» **Work request**: Look through the records below for the line holding "exec (.dbgLgc data) s = .next (s.raiseModelFault". Write it out exactly, with each following line through the line holding "the cycle made".

== Segment start ==

-- ==== Sys2Proof/Laws/Exec.lean ====
section
/-! SUPPORT. What each meaning that branches can do, one lemma per branch, and what any instruction can do: complete its
cycle, raise a model fault, or hold. -/

namespace Sys2Proof.Machine

variable (s t : State) (data : Word)

/-! ### The branching meanings, one lemma per branch -/

theorem exec_lfm_of_none (h : effectiveAddress data = none) :
    exec (.lfm data) s = .next (s.raiseModelFault .addressUnderflow (Instr.lfm data).opcode data) := by
  simp [exec, execLfm, h]

theorem exec_lfm_of_some (a : Nat) (h : effectiveAddress data = some a) :
    exec (.lfm data) s = .next ((s.setActive (s.mem.readWord a)).endCycle 2 none) := by
  simp [exec, execLfm, h]

theorem exec_wtm_of_none (h : effectiveAddress data = none) :
    exec (.wtm data) s = .next (s.raiseModelFault .addressUnderflow (Instr.wtm data).opcode data) := by
  simp [exec, execWtm, h]

theorem exec_wtm_of_some (a : Nat) (h : effectiveAddress data = some a) :
    exec (.wtm data) s = .next ((s.store a s.activeValue).endCycle 2 none) := by
  simp [exec, execWtm, h]

theorem exec_sra_of_none (h : selectorOperand data = none) :
    exec (.sra data) s = .next (s.raiseModelFault .selectorRange (Instr.sra data).opcode data) := by
  simp [exec, execSra, h]

theorem exec_sra_of_some (v : Word) (h : selectorOperand data = some v) :
    exec (.sra data) s = .next ((s.setSel v).endCycle 2 none) := by
  simp [exec, execSra, h]

theorem exec_dbgLgc_of_none (h : alphabetOperand data = none) :
    exec (.dbgLgc data) s = .next (s.raiseModelFault .alphabetRange (Instr.dbgLgc data).opcode data) := by
  simp [exec, execDbgLgc, h]

theorem exec_dbgLgc_of_some (c : Char) (h : alphabetOperand data = some c) :
    exec (.dbgLgc data) s = .next ((s.emit (.logChar c)).endCycle 2 none) := by
  simp [exec, execDbgLgc, h]

theorem exec_dgbInp_of_nil (h : s.keyInput = []) : exec .dgbInp s = .next s := by
  simp [exec, execDgbInp, h]

theorem exec_dgbInp_of_cons (v : Word) (rest : List Word) (h : s.keyInput = v :: rest) :
    exec .dgbInp s = .next (((s.dropKey.setActive v).emit (.keyRead v)).endCycle 1 none) := by
  simp [exec, execDgbInp, h]

/-! ### What any instruction can do -/

/-- The cycle completes: the handler made u of s without touching PC, the count or the run state, and the end of the cycle made
t of u; jump is what a jump handler wrote to PC. -/
def Completes (i : Instr) (s t : State) : Prop :=
  ∃ (u : State) (jump : Option Word), t = u.endCycle i.length jump ∧ u.pc = s.pc ∧ u.cycles = s.cycles ∧
    u.runState = s.runState ∧ (jump = none ∨ ∃ target, jump = some target ∧
      (i = .jpz target ∨ i = .jnz target ∨ i = .jmp target))

/-- The cycle ends in a model fault, which only an operand R152 forbids raises. -/
def Faults (i : Instr) (s t : State) : Prop :=
  ∃ kind data, t = s.raiseModelFault kind i.opcode data ∧ i.dataWord = some data ∧ i.wellFormed = false

/-- The instruction is DGB_INP and holds. -/
def Holds (i : Instr) (s t : State) : Prop := i = .dgbInp ∧ s.keyInput = [] ∧ t = s

/-- A handler that writes no PC completes. -/
theorem completes_of_none (i : Instr) (u : State) (len : Nat) (h : .next (u.endCycle len none) = exec i s)
    (ht : exec i s = .next t) (hl : len = i.length) (hp : u.pc = s.pc) (hc : u.cycles = s.cycles)
    (hr : u.runState = s.runState) : Completes i s t :=
  ⟨u, none, hl ▸ (Host.Outcome.next.inj (h.trans ht)).symm, hp, hc, hr, .inl rfl⟩

/-- A jump handler completes, whether it wrote PC or not. -/
theorem completes_of_jump (i : Instr) (target : Word) (taken : Bool) (hl : i.length = 2)
    (hi : i = .jpz target ∨ i = .jnz target ∨ i = .jmp target)
    (h : .next (s.endCycle 2 (if taken then some target else none)) = exec i s) (ht : exec i s = .next t) :
    Completes i s t := by
  refine ⟨s, _, hl ▸ (Host.Outcome.next.inj (h.trans ht)).symm, rfl, rfl, rfl, ?_⟩
  cases taken
  · exact .inl rfl
  · exact .inr ⟨target, rfl, hi⟩

/-- A model fault on an operand R152 forbids. -/
theorem faults_of (i : Instr) (kind : FaultKind) (data : Word) (h : .next (s.raiseModelFault kind i.opcode data) = exec i s)
    (ht : exec i s = .next t) (hd : i.dataWord = some data) (hw : i.wellFormed = false) : Faults i s t :=
  ⟨kind, data, (Host.Outcome.next.inj (h.trans ht)).symm, hd, hw⟩

/-- Everything an instruction can do: it completes its cycle, raises a model fault, or holds. -/
theorem exec_cases (i : Instr) (h : exec i s = .next t) : Completes i s t ∨ Faults i s t ∨ Holds i s t := by
  cases i with
  | lfm data =>
    cases he : effectiveAddress data with
    | none =>
      exact .inr (.inl (faults_of s t _ _ data (exec_lfm_of_none s data he).symm h rfl ((effectiveAddress_eq_none data).1 he)))
    | some a =>
      exact .inl (completes_of_none s t _ _ _ (exec_lfm_of_some s data a he).symm h rfl (by simp) (by simp) (by simp))
  | wtm data =>
    cases he : effectiveAddress data with
    | none =>
      exact .inr (.inl (faults_of s t _ _ data (exec_wtm_of_none s data he).symm h rfl ((effectiveAddress_eq_none data).1 he)))
    | some a =>
      exact .inl (completes_of_none s t _ _ _ (exec_wtm_of_some s data a he).symm h rfl (rfl) (rfl) (rfl))
  | sra data =>
    cases he : selectorOperand data with
    | none =>
      exact .inr (.inl (faults_of s t _ _ data (exec_sra_of_none s data he).symm h rfl ((selectorOperand_eq_none data).1 he)))
    | some v =>
      exact .inl (completes_of_none s t _ _ _ (exec_sra_of_some s data v he).symm h rfl (rfl) (rfl) (rfl))
  | dbgLgc data =>
    cases he : alphabetOperand data with
    | none =>
      exact .inr (.inl (faults_of s t _ _ data (exec_dbgLgc_of_none s data he).symm h rfl ((alphabetOperand_eq_none data).1 he)))
    | some c =>
      exact .inl (completes_of_none s t _ _ _ (exec_dbgLgc_of_some s data c he).symm h rfl (rfl) (rfl) (rfl))
  | dgbInp =>
    cases he : s.keyInput with
    | nil => exact .inr (.inr ⟨rfl, he, Host.Outcome.next.inj (h.symm.trans (exec_dgbInp_of_nil s he))⟩)
    | cons v rest =>
      exact .inl (completes_of_none s t _ _ _ (exec_dgbInp_of_cons s v rest he).symm h rfl (by simp) (by simp) (by simp))
  | jpz data => exact .inl (completes_of_jump s t _ data (jpzTaken s) rfl (.inl rfl) rfl h)
  | jnz data => exact .inl (completes_of_jump s t _ data (jnzTaken s) rfl (.inr (.inl rfl)) rfl h)
  | jmp data => exact .inl (completes_of_jump s t _ data true rfl (.inr (.inr rfl)) rfl h)
  | nop | clr | hlt | equ | leq | dgbMem =>
    exact .inl (completes_of_none s t _ _ 1 rfl h rfl rfl rfl rfl)
  | axy | sxy | mxy | dxy | bsl | bsr | and | ora | xor =>
    exact .inl (completes_of_none s t _ _ 1 rfl h rfl (by simp) (by simp) (by simp))
  | dwr data => exact .inl (completes_of_none s t _ _ 2 rfl h rfl (by simp) (by simp) (by simp))

end Sys2Proof.Machine
end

== Segment end ==

» **Task solution**:
    exec (.dbgLgc data) s = .next (s.raiseModelFault .alphabetRange (Instr.dbgLgc data).opcode data) := by
  simp [exec, execDbgLgc, h]

theorem exec_dbgLgc_of_some (c : Char) (h : alphabetOperand data = some c) :
    exec (.dbgLgc data) s = .next ((s.emit (.logChar c)).endCycle 2 none) := by
  simp [exec, execDbgLgc, h]

theorem exec_dgbInp_of_nil (h : s.keyInput = []) : exec .dgbInp s = .next s := by
  simp [exec, execDgbInp, h]

theorem exec_dgbInp_of_cons (v : Word) (rest : List Word) (h : s.keyInput = v :: rest) :
    exec .dgbInp s = .next (((s.dropKey.setActive v).emit (.keyRead v)).endCycle 1 none) := by
  simp [exec, execDgbInp, h]

/-! ### What any instruction can do -/

/-- The cycle completes: the handler made u of s without touching PC, the count or the run state, and the end of the cycle made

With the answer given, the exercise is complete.